* Task instructions
Of the lines in the data below, write out exactly those from the one holding "have hi := hl i (by simp)" through the one holding "(State.poke_keeps _ _", both included.

----- Information supplied -----

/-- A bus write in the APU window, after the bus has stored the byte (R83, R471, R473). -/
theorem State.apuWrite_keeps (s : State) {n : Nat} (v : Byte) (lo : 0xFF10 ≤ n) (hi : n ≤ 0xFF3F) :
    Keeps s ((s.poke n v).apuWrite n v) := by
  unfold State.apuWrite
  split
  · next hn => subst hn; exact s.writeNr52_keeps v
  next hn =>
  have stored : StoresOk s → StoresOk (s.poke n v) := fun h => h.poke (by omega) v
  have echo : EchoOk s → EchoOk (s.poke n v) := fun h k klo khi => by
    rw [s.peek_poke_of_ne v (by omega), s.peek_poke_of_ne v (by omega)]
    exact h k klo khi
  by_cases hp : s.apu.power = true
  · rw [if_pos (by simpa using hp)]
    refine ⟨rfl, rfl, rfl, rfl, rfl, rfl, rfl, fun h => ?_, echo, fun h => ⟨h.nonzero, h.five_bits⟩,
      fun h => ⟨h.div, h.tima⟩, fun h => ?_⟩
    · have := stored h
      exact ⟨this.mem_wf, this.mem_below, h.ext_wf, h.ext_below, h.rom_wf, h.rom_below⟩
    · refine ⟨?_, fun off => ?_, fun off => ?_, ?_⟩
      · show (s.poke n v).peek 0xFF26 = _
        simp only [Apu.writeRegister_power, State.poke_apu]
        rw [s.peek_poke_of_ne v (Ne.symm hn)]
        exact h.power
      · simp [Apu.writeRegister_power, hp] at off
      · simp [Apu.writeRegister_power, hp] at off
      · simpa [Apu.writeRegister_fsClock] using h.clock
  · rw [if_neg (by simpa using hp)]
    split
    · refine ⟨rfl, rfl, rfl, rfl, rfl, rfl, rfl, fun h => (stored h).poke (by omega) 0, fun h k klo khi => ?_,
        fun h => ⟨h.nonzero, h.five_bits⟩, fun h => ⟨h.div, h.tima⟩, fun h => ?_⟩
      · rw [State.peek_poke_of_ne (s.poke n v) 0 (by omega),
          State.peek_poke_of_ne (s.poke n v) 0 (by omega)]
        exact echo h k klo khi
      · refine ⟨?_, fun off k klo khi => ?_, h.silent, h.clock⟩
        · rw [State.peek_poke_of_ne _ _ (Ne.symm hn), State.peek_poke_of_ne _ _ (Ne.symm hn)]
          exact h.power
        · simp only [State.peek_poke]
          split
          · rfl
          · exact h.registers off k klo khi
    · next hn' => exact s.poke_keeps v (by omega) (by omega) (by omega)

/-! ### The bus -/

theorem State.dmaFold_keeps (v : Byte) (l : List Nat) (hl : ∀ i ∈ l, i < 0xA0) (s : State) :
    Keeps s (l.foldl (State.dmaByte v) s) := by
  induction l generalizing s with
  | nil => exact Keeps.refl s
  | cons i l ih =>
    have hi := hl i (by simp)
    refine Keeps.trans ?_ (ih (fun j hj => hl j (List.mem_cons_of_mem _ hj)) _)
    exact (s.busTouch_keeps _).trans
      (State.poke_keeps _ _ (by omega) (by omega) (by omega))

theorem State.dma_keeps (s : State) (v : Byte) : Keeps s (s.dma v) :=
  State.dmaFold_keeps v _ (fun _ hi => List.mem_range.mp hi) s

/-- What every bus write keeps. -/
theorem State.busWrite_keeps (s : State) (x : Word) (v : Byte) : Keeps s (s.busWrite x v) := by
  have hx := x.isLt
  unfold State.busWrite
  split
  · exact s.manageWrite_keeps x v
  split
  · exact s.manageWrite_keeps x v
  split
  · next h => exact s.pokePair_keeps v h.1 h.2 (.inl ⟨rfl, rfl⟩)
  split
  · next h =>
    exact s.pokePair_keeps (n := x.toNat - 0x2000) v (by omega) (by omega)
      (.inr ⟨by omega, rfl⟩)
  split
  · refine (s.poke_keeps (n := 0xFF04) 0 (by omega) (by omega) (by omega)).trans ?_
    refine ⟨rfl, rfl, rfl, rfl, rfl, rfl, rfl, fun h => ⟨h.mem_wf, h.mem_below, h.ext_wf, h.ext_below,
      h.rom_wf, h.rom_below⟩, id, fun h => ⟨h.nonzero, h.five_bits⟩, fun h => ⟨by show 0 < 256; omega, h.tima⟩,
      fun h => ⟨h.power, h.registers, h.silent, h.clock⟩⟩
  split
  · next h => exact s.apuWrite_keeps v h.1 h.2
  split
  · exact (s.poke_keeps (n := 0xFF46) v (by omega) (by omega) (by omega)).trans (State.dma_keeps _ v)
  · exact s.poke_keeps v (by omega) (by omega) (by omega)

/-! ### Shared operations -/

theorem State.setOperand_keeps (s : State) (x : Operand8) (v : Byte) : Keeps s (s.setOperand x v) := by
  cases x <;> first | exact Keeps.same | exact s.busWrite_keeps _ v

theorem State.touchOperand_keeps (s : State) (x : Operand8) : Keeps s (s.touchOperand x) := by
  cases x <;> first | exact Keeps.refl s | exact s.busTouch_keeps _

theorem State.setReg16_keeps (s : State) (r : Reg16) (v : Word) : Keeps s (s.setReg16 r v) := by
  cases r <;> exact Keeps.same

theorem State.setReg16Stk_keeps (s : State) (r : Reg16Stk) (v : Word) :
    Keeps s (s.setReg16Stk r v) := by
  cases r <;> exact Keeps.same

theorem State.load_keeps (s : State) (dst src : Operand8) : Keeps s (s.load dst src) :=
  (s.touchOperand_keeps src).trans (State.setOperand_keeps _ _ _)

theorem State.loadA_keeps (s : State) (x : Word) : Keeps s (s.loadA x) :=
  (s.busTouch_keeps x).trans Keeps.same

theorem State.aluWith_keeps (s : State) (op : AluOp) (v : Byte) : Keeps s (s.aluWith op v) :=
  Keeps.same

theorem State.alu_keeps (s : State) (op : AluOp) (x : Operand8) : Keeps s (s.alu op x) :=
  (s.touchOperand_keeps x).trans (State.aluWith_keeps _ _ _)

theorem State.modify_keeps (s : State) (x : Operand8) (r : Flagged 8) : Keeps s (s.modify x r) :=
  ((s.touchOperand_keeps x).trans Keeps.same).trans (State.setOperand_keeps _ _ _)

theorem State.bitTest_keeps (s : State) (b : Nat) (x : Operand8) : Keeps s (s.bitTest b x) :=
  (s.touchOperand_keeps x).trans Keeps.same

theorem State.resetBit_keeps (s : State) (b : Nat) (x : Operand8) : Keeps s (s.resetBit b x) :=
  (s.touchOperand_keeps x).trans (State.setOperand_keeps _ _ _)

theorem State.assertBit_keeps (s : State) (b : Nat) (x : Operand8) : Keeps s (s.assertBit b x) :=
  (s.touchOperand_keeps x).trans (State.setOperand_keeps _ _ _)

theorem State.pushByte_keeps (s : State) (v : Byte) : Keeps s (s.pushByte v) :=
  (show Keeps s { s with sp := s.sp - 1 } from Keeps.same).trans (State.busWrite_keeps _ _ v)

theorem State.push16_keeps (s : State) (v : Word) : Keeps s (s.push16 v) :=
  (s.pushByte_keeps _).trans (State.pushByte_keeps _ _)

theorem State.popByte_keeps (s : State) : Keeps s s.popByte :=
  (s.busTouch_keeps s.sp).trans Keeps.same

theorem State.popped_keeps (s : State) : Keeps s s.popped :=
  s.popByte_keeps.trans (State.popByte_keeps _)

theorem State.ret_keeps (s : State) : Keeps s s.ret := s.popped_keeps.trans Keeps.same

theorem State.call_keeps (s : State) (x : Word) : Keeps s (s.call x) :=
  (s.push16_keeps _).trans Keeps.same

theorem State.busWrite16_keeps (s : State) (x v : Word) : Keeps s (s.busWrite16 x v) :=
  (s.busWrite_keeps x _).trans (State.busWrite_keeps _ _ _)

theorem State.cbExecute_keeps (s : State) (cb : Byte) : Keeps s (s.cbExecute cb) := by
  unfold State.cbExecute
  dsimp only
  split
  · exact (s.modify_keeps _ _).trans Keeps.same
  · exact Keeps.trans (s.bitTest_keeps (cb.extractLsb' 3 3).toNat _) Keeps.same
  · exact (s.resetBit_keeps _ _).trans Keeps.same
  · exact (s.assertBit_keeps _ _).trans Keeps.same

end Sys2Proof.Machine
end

-----

* Task solution
    have hi := hl i (by simp)
    refine Keeps.trans ?_ (ih (fun j hj => hl j (List.mem_cons_of_mem _ hj)) _)
    exact (s.busTouch_keeps _).trans
      (State.poke_keeps _ _ (by omega) (by omega) (by omega))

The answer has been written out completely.